ABOUT THIS EXERCISE: Print exactly the lines below between the line holding "instructions complete. -/" and the line holding "m => m.oxQuiesceOp o.agent", inclusive, and nothing more.

Collected data
+ + + + +

-- ==== Sys2Proof/Machine/ExecOx.lean ====
section
/-!
DEFINITION. The commands of the Ox (chapters 3 to 5): its instructions, their completions, ramps, quiesce, disable and diagnosis.
-/
namespace Sys2Proof
namespace Machine
namespace Mach

/-- A refused item goes back (R158), and the Collie gives the engine its next one. -/
def oxRefusedRow (m : Mach) (a : Nat) : Mach := (m.oxRefusedReturnOp a).collieAdvance (flockOf a) (agentUnit a)

end Mach

/-! ### The commands -/

/-- OX_PROG_FETCH (R140): A fetched 64 B line of Ox program enters the Ox's instruction queue. -/
def execOxProgFetch (o : OxId) (s : State) : Host.Outcome State Fault Refusal :=
  s.act fun m => m.oxFetchOp o.agent

/-- OX_NOP (R160): Ox NOP issues and does nothing. -/
def execOxNop (o : OxId) (s : State) : Host.Outcome State Fault Refusal :=
  s.act fun m => m.oxNopOp o.agent 1

/-- END (R157): END issues after every earlier instruction completes and the Ox item completes. -/
def execOxEnd (o : OxId) (s : State) : Host.Outcome State Fault Refusal :=
  s.act fun m => m.oxItemEnd o.agent

/-- LDW (R144): LDW issues and loads a weight tile, its scales and check weights into the back set. -/
def execOxLdw (o : OxId) (s : State) : Host.Outcome State Fault Refusal :=
  s.act fun m => m.oxFlyOp o.agent 4

/-- LDW_DONE (R144): The back weight set becomes valid after the LDW's last turn. -/
def execOxLdwDone (o : OxLines) (s : State) : Host.Outcome State Fault Refusal :=
  s.act fun m => m.oxLdwDoneOp o.ox.agent o.part

/-- LDS (R145): LDS issues and writes activation scales into scale-store rows. -/
def execOxLds (o : OxId) (s : State) : Host.Outcome State Fault Refusal :=
  s.act fun m => m.oxFlyOp o.agent 5

/-- LDS_DONE (R145): The scale-store rows written by an LDS become valid. -/
def execOxLdsDone (o : OxLines) (s : State) : Host.Outcome State Fault Refusal :=
  s.act fun m => m.oxLdsDoneOp o.ox.agent o.part

/-- SWP (R107): SWP issues and sends a wavefront exchanging front and back weight sets. -/
def execOxSwp (o : OxId) (s : State) : Host.Outcome State Fault Refusal :=
  s.act fun m => m.oxSwpOp o.agent

/-- SWP_DONE (R107): An SWP wavefront completes 34 fclk after it enters. -/
def execOxSwpDone (o : OxId) (s : State) : Host.Outcome State Fault Refusal :=
  s.act fun m => m.oxSwpDoneOp o.agent

/-- MMA (R146): MMA issues with a fixed duration and streams activations through the arrays. -/
def execOxMma (o : OxId) (s : State) : Host.Outcome State Fault Refusal :=
  s.act fun m => m.oxMmaOp o.agent

/-- OX_REFUSED_RETURN (R158): After issued instructions complete, a refused item is returned failed and the Ox enters IDLE. -/
def execOxRefusedReturn (o : OxId) (s : State) : Host.Outcome State Fault Refusal :=
  s.act fun m => m.oxRefusedRow o.agent

/-- MMA_PASS (R130): One pass of an MMA is checked against the check column and committed, or retried on a mismatch. -/
def execOxMmaPass (o : OxId) (errs : List OxError) (s : State) : Host.Outcome State Fault Refusal :=
  s.act fun m => m.oxPassOp o.agent errs

/-- DIAGNOSIS_DONE (R132): Ox diagnosis ends, remapping faulty cells to spares and returning to IDLE, or entering FAILED. -/
def execOxDiagnosisDone (o : OxId) (finds : OxFinds) (s : State) : Host.Outcome State Fault Refusal :=
  s.act fun m => m.oxDiagnosisDoneOp o.agent finds.faults finds.again

/-- ZAC (R153): ZAC issues and zeroes accumulator pairs, clearing poison. -/
def execOxZac (o : OxId) (s : State) : Host.Outcome State Fault Refusal :=
  s.act fun m => m.oxFlyOp o.agent 9

/-- ZAC_DONE (R153): The rows zeroed by ZAC are zero. -/
def execOxZacDone (o : OxId) (s : State) : Host.Outcome State Fault Refusal :=
  s.act fun m => m.oxZacDoneOp o.agent

/-- DRN (R150): DRN issues and converts accumulator rows to flock memory in the named format. -/
def execOxDrn (o : OxId) (s : State) : Host.Outcome State Fault Refusal :=
  s.act fun m => m.oxDrnOp o.agent

/-- DRN_DONE (R150): A DRN has written all its lines. -/
def execOxDrnDone (o : OxLines) (s : State) : Host.Outcome State Fault Refusal :=
  s.act fun m => m.oxDrnDoneOp o.ox.agent o.part

/-- DSET (R154): DSET writes a drain parameter set. -/
def execOxDset (o : OxId) (s : State) : Host.Outcome State Fault Refusal :=
  s.act fun m => m.oxDsetOp o.agent

/-- SWT (R155): SWT issues once its sync object reaches the threshold, as an acquire. -/
def execOxSwt (o : OxId) (s : State) : Host.Outcome State Fault Refusal :=
  s.act fun m => m.oxSwtOp o.agent

/-- SREL (R156): SREL adds to a sync object as a release after earlier flock-memory accesses complete. -/
def execOxSrel (o : OxId) (s : State) : Host.Outcome State Fault Refusal :=
  s.act fun m => m.oxSrelOp o.agent

/-- FENCE (R157): Ox FENCE issues once every earlier instruction has completed. -/
def execOxFence (o : OxId) (s : State) : Host.Outcome State Fault Refusal :=
  s.act fun m => m.oxNopOp o.agent 0x12

/-- RAMP_UP_DONE (R124): An Ox activity ramp-up ends and the first pass of the MMA follows. -/
def execOxRampUpDone (o : OxId) (s : State) : Host.Outcome State Fault Refusal :=
  s.act fun m => m.oxRampUpDoneOp o.agent

/-- RAMP_DOWN_DONE (R125): An Ox ramp-down ends and the arrays fall idle. -/
def execOxRampDownDone (o : OxId) (s : State) : Host.Outcome State Fault Refusal :=
  s.act fun m => m.oxRampDownDoneOp o.agent

/-- OX_RUN (R137): OX_CTL.REQ = 0 returns a DISABLED Ox to IDLE. -/
def execOxRun (o : OxId) (s : State) : Host.Outcome State Fault Refusal :=
  s.act fun m => m.regRow (oxReg o.agent 0) fun m => m.oxRunOp o.agent

/-- OX_QUIESCE (R135): OX_CTL.REQ = 1 stops issue and lets issued instructions complete. -/
def execOxQuiesce (o : OxId) (s : State) : Host.Outcome State Fault Refusal :=
  s.act fun m => m.regRow (oxReg o.agent 0) fun m => m.oxQuiesceOp o.agent

/-- OX_QUIESCE_DONE (R135): A quiescing Ox returns its items and enters DISABLED. -/
def execOxQuiesceDone (o : OxId) (s : State) : Host.Outcome State Fault Refusal :=
  s.act fun m => m.oxQuiesceDoneOp o.agent

/-- OX_FORCE_DISABLE (R136): OX_CTL.REQ = 2 discards incomplete instructions and returns items raised. -/
def execOxForceDisable (o : OxId) (s : State) : Host.Outcome State Fault Refusal :=
  s.act fun m => m.regRow (oxReg o.agent 0) fun m => m.oxForceOp o.agent

/-- OX_DISABLE_DONE (R136): A force-disabled Ox enters DISABLED after any allowed DRN completes. -/
def execOxDisableDone (o : OxId) (s : State) : Host.Outcome State Fault Refusal :=
  s.act fun m => m.oxDisableDoneOp o.agent

/-- DIAG (R132): Setting DIAG on a DISABLED Ox starts diagnosis. -/
def execOxDiag (o : OxId) (s : State) : Host.Outcome State Fault Refusal :=
  s.act fun m => m.regRow (oxReg o.agent 0) fun m => m.oxDiagOp o.agent

end Machine
end Sys2Proof
end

+ + + + +

OUTPUT BELOW:
/-- OX_QUIESCE (R135): OX_CTL.REQ = 1 stops issue and lets issued instructions complete. -/
def execOxQuiesce (o : OxId) (s : State) : Host.Outcome State Fault Refusal :=
  s.act fun m => m.regRow (oxReg o.agent 0) fun m => m.oxQuiesceOp o.agent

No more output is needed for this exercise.